Protest in Hong Kong over China move to pass security law

International

Protesters gesture with five fingers, signifying the “Five demands – not one less” in a shopping mall during a protest against China’s national security legislation for the city, in Hong Kong, Friday, May 29, 2020. The British government says t it will grant hundreds of thousands of Hong Kong residents greater visa rights if China doesn’t scrap a planned new security law for the semi-autonomous territory. U.K. Foreign Secretary Dominic Raab said about 300,000 people in Hong Kong who hold British National (Overseas) passports will be able to stay in Britain for 12 months rather than the current six. (AP Photo/Kin Cheung)

HONG KONG (AP) — Dozens of people joined a protest in a mall in Hong Kong on Friday following a vote by China’s ceremonial parliament to approve legislation that could severely restrict opposition political activity and civic activity in the Asian financial center.

The protesters chanted slogans in the main atrium of the mall in the high-end Central district, some draping banners over the balconies with slogans such as “Independence for Hong Kong.”

Police waited in vans parked prominently outside the mall but did not attempt to break up the gathering. Hundreds of people have been arrested during recent demonstrations that seek to revive the momentum of protests that shut down large parts of the city during the second half of last year.

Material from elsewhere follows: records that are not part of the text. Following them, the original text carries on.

-- ==== Sys2Proof/Machine/RegRead.lean ====
section
/-! DEFINITION. Machine/RegRead.lean: what a read of a register word gives: the fields as they are kept, with the words
that show state kept elsewhere, and the effects of a read (R10, R36, and the register tables of each block). -/
namespace Sys2Proof.Machine

/-- The fields a read of a tile shows: of the DISP registers marked tile 0 every other tile holds a copy of its own (R265). -/
def shownFields (k t off : Nat) : List FieldAt := fieldsAt k (if k = 0x08 ∧ off < 0x20 then 0 else t) off

/-- The word of a block as its fields are kept; WO fields read zero (R10). -/
def Ctl.fieldWord (c : Ctl) (k t off : Nat) : Nat :=
  (shownFields k t off).foldl (fun w f => if f.acc = .wo then w else w + c.get t f.field f.i f.j * 2 ^ f.bit) 0

/-- A read clears the RC fields of a word (R10). -/
def Ctl.clearRead (c : Ctl) (k t off : Nat) : Ctl :=
  (fieldsAt k t off).foldl (fun (c : Ctl) f => if f.acc = .rc then c.put t f.field 0 f.i f.j else c) c

/-- The tile whose register a read on tile `t` shows: the module's image and time registers are tile 0's (R355, R465). -/
def shownTile (k t off : Nat) : Nat :=
  if (k = 0x0E ∧ (off = 0x20 ∨ off = 0x30)) ∨ (k = 0x02 ∧ (off = 0x28 ∨ off = 0x34)) then 0 else t

/-- IMG_STATUS.STAGE (R465). -/
def Img.stageCode (x : Img) : Nat :=
  if x.recovery then 7
  else
    match x.stage with
    | .idle => 0
    | .download => 1
    | .verify => 2
    | .verified => 3
    | .activating => 4
    | .trial => 5
    | .fallback => 6

/-- MOD_ID.PART (R49). -/
def Variant.part : Variant → Nat
  | .skv7282 => 0x7282
  | .skv7284 => 0x7284
  | .skv7288 => 0x7288

/-- Whether the clock of a Casda core runs: a task READY or RUNNING, an access outstanding, or a FIXED route (R320). -/
def Ctl.coreOn (c : Ctl) (t k : Nat) : Bool :=
  (slotsOf k).any (fun i => c.tstate t i == kReady || c.tstate t i == kRunning || c.flag t TASK_STATE_ACCESS i)
  || anyN 64 (fun s => c.flag t CASDA_IRQ_ROUTE_EN s && c.flag t CASDA_IRQ_ROUTE_FIXED s
    && c.get t CASDA_IRQ_ROUTE_TASK s / 64 == k)

/-- Bits that a block shows for the fields of a table (R183, R285). -/
def Ctl.fieldBits (c : Ctl) (t : Nat) (F : Field) (first : Nat) : Nat := maskN 32 (fun i => c.flag t F (first + i))

/-- The words of the IMG block that show the image state (R465). -/
def Ctl.shownImg (c : Ctl) (m : Mem) (t off : Nat) : Option Nat :=
  let b := c.img.boot
  let mf : Bool → Nat → Nat → Nat := fun bank f n => if b.state bank = .empty then 0 else mfField m (bankAddr 0 bank) f n
  if off = 0x00 then
    some (c.img.stageCode * 2 ^ 28 + b2n (c.img.onB.contains t) * 2 ^ 27 + c.get t IMG_STATUS_SELF_OK * 2 ^ 26
      + c.get t IMG_STATUS_SELF_FAIL * 2 ^ 25 + b2n c.rolling * 2 ^ 24 + (c.img.rollTile.getD 0xF) * 2 ^ 20
      + b.attempts % 4 * 2 ^ 16 + c.get 0 IMG_STATUS_LAST_CODE)
  else if off = 0x04 then some (b.stateA.code * 2 ^ 28 + mf false 0x18 2)
  else if off = 0x08 then some (b.stateB.code * 2 ^ 28 + mf true 0x18 2)
  else if off = 0x0C then some (mf false 0x14 4)
  else if off = 0x10 then some (mf true 0x14 4)
  else if off = 0x14 then some c.img.len
  else if off = 0x18 then some (c.img.granules.length % 65536)
  else if off = 0x2C then some (c.unit.bootVer * 65536 + b.epochMin % 65536)
  else if 0x40 ≤ off ∧ off < 0x70 then
    let run := c.img.onB.contains t
    let d := if run then b.digestB else b.digestA
    let d := if d.isEmpty then Config.sha384 (memBytes m (bankAddr t run) (imageLen m (bankAddr t run))) else d
    some (beNat ((d.drop (off - 0x40)).take 4))
  else none

/-- The words of the NET block that show sessions, subscriptions and the unit (R377). -/
def Ctl.shownNet (c : Ctl) (off : Nat) : Option Nat :=
  let mac : Nat → Nat := fun p => if p = 0 then c.unit.macA else c.unit.macB
  if off = 0x08 then some (maskN 16 (fun i => (c.session i).open_))
  else if off = 0x14 then some c.net.subs.length
  else if off = 0x104 ∨ off = 0x144 then some (mac ((off - 0x104) / 0x40) / 2 ^ 32)
  else if off = 0x108 ∨ off = 0x148 then some (mac ((off - 0x108) / 0x40) % 2 ^ 32)
  else if 0x400 ≤ off ∧ off < 0x500 then
    let i := (off - 0x400) / 16
    let x := c.session i
    if !x.open_ then some 0
    else if off % 16 = 0 then
      some (2 ^ 31 + b2n (c.net.supervisor == some i) * 2 ^ 30 + b2n x.v1 * 2 ^ 29 + roleNum x.role % 4 * 2 ^ 26
        + c.subsOf i * 16)
    else if off % 16 = 4 then some x.id
    else if off % 16 = 8 then some (x.high.getD 0)
    else some x.tx
  else none

/-- The words of the MOD block. MOD_TILE_STATE shows the copy at every moment, so BOOT right after a reset, though the
table's reset column has 0x0 (R49; DEDUCED, assumption 74). -/
def Ctl.shownMod (c : Ctl) (off : Nat) : Option Nat :=
  if off = 0x00 then some (0x5C0A * 65536 + c.unit.variant.part)
  else if off = 0x04 then some (c.unit.package * 256 + c.unit.die)
  else if off = 0x08 then some (c.unit.uid % 2 ^ 32)
  else if off = 0x0C then some (c.unit.uid / 2 ^ 32)
  else if off = 0x10 then some (maskN 8 (fun t => c.running t) * 256 + (2 ^ c.tiles - 1))
  else if off = 0x14 then
    some ((List.range c.tiles).foldl (fun w t => w + c.tileState t * 2 ^ (4 * t)) 0)
  else none

/-- FAULT entries of a tile in the last 10 min, as CARRY_RESTARTS shows them (R466). -/
def Ctl.restarts (c : Ctl) (t : Nat) : Nat :=
  let n := ((tabGet [] c.faultTimes t).filter (fun x => decide (c.optime < x + 600000))).length
  if n < 3 then n else 3

/-- The words that show state kept elsewhere than in register fields; none for every other word. -/
def Ctl.shown (c : Ctl) (m : Mem) (k t off : Nat) : Option Nat :=
  match k with
  | 0x00 =>
    if off = 0 then some (partner t * 16 + b2n (decide (t = 0)) * 8 + t)
    else if off = 4 then
      some ((if c.carry t = csCarried ∨ c.carry t = csHandback then partner t else t) * 16 + c.tileState t)
    else none
  | 0x01 =>
    if off = 0x00 then
      some (c.fieldWord k t off + b2n (c.serves t) * 2 ^ 27 + maskN 4 (fun i => c.coreOn t i) * 2 ^ 9
        + b2n (c.vecOf t).holder.isSome * 2 ^ 8)
    else if off = 0x24 then some (if c.live t then 0x7F else 0)
    else none
  | 0x03 =>
    if off = 0 then some (maskN 32 (fun r => c.ringUp t r))
    else if 0x100 ≤ off ∧ off < 0x900 ∧ off % 0x40 = 0x24 then
      let r := (off - 0x100) / 0x40
      some (countN 512 (fun b => c.flag t RING_BLK_QUAR r b) * 65536 + c.get t RING_QSTAT_STALE r)
    else none
  | 0x04 =>
    if off = 0 then some (c.get 0 SMP_FRAME_CFG_NEXT * 4 + c.get 0 SMP_FRAME_CFG_PERIOD)
    else if off = 0x24 then
      let l := (c.ow.filter (fun e => e.1 / 16384 == t)).map (fun e => e.1 % 16384)
      some ((l.filter (fun i => c.get t SMP_OW_CONF_WIRE i != 0)).length * 65536
        + (l.filter (fun i => c.get t SMP_OW_SUSP_WIRE i != 0)).length)
    else none
  | 0x08 => if off = 0x24 then some (c.bank.tick % 2 ^ 32) else none
  | 0x09 =>
    if off = 0x04 then some (c.fieldBits t LOOP_CH_COMMIT_PENDING 0)
    else if off = 0x08 then some (c.fieldBits t LOOP_CH_COMMIT_PENDING 32)
    else if off = 0x0C then some (c.fieldBits t LOOP_CH_FB_FAIL 0)
    else if off = 0x10 then some (c.fieldBits t LOOP_CH_FB_FAIL 32)
    else none
  | 0x0A =>
    if off = 0 then some (c.fieldWord k t off + b2n (c.carryIn.contains t) * 2 ^ 26)
    else if off = 0x14 then some (c.activeCrc t)
    else if 0x80 ≤ off ∧ off < 0xC0 ∧ c.get t BERYL_PA_CONN_KIND ((off - 0x80) / 4) = 1 then
      let w := c.fieldWord k t off
      some (if c.producing t ((off - 0x80) / 4) then w else w % 2 ^ 31)
    else none
  | 0x0B => if off = 0x100 ∨ off = 0x110 then some (2 ^ 31) else none
  | 0x0C =>
    let o := off % 0x2000
    if 0x1000 ≤ o ∧ o < 0x1100 then
      some (if o % 0x80 < 76 then c.fifoWord t (off / 0x2000) ((o - 0x1000) / 0x80) (o % 0x80 / 4) else 0)
    else none
  | 0x0E => c.shownImg m t off
  | 0x0F => if !c.hasCarry then some 0 else if off = 0x1C then some (c.restarts t) else none
  | 0x10 =>
    if 0x1000 ≤ off ∧ off < 0x2000 ∧ off % 16 = 0 then
      some (c.fieldWord k t off + c.level t ((off - 0x1000) / 16 / 64) * 2 ^ 30)
    else none
  | 0x11 => c.shownNet off
  | 0x12 => if off = 4 then some (c.fieldWord k t off + c.twb.taddr) else none
  | 0x13 => c.shownMod off
  | _ => none

/-- TIME_STATE of a tile: tile 0's, but not locked and not aligned while its own strobe is lost; which of the states that are
not locked it then shows is open (R344, R347, R349). -/
def Ctl.timeState (c : Ctl) (t : Nat) : Nat × Ctl :=
  let st := c.get 0 TIME_STATE_STATE
  let path := c.get 0 TIME_STATE_PATH * 32
  if c.flag t TIME_STATE_STROBE_LOST then
    if 2 ≤ st then
      let v := c.free
      (128 + path + v.1 % 2, v.2)
    else (128 + path + st, c)
  else (c.get 0 TIME_STATE_ALIGNED * 64 + path + st, c)

/-- A task whose entry for the end of a transmission on a port was LATE reads SYNC_DONE: the follow-up is withheld, event 0x7108
(R353, R354; DESIGN CHOICE, assumption 100: the read is where the time unit learns of it). -/
def Ctl.followLate (c : Ctl) (o : Origin) (t p : Nat) : Ctl :=
  match o with
  | .casda u i =>
    let k := c.task u i
    if u.val = t ∧ k.late ∧ k.entrySrc = 0x20 + p ∧ c.flag t TIME_CAN_CFG_SYNC_DONE p then c.event t 0x02 0x7108 else c
  | .host _ _ => c

/-- Registers of tile 0 that only System reads (R413). -/
def systemRead (t k off : Nat) : Bool :=
  t == 0 && k == 0x12 && (off == 0x08 || off == 0x10 || (decide (0x100 ≤ off) && decide (off < 0x140)))

/-- A read of the word at `off` of block `k` of a tile, with the effects of the read: RC fields, the latches of TIME, which
show no station time while it is not locked (R346), a word popped from a mailbox. EPOCH of a bank that holds no image is
open. Blocks 0x11 to 0x13 are tile 0's alone (R10, R34, R465). -/
def Ctl.regRead (c : Ctl) (m : Mem) (o : Origin) (t k off : Nat) : Nat × Ctl :=
  if 0x11 ≤ k ∧ t ≠ 0 then (0, c)
  else if systemRead t k off ∧ ¬ c.isSystem o then (0, c.violate o (modAddr t (0x200000000 + k * 0x10000 + off)) false)
  else if k = 0x02 ∧ off = 0x08 then ((c.readStnNs t).2, (c.readStnNs t).1)
  else if k = 0x02 ∧ (off = 0x0C ∨ off = 0x10) ∧ ¬ c.timeLocked t then (0, c)
  else if k = 0x02 ∧ off = 0x14 then c.timeState t
  else if k = 0x02 ∧ 0x100 ≤ off ∧ off < 0x140 ∧ off % 8 = 0 then
    (c.fieldWord k t off, (c.followLate o t ((off - 0x100) / 8)).clearRead k t off)
  else if k = 0x02 ∧ off = 0x2C then ((c.readOptime t).2, (c.readOptime t).1)
  else if k = 0x0E ∧ ((off = 4 ∧ c.img.boot.stateA = .empty) ∨ (off = 8 ∧ c.img.boot.stateB = .empty)) then
    (c.free.1 % 65536, c.free.2)
  else if k = 0x10 ∧ 0x104 ≤ off ∧ off < 0x180 ∧ off % 8 = 4 then
    ((c.mboxPop o t ((off - 0x104) / 8)).2, (c.mboxPop o t ((off - 0x104) / 8)).1)
  else
    let u := shownTile k t off
    match c.shown m k t off with
    | some w => (w, c.clearRead k u off)
    | none => (c.fieldWord k u off, c.clearRead k u off)

end Sys2Proof.Machine
end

China’s National People’s Congress on Thursday voted to approve the bill that will now be sent to its standing committee for final approval. Details of the final version of the law aren’t known, but China says it will prohibit separatist activities and actions that might threaten the Communist Party’s monopoly on political power in mainland China.

Beijing and its supporters in Hong Kong are defending the legislative move against criticism from foreign countries, including the U.S., which has threatened to revoke special trade privileges granted to the former British colony when it was handed over to China in 1997 under a “one country, two systems” framework in which it was guaranteed its own political, legal, social and legal institutions for 50 years.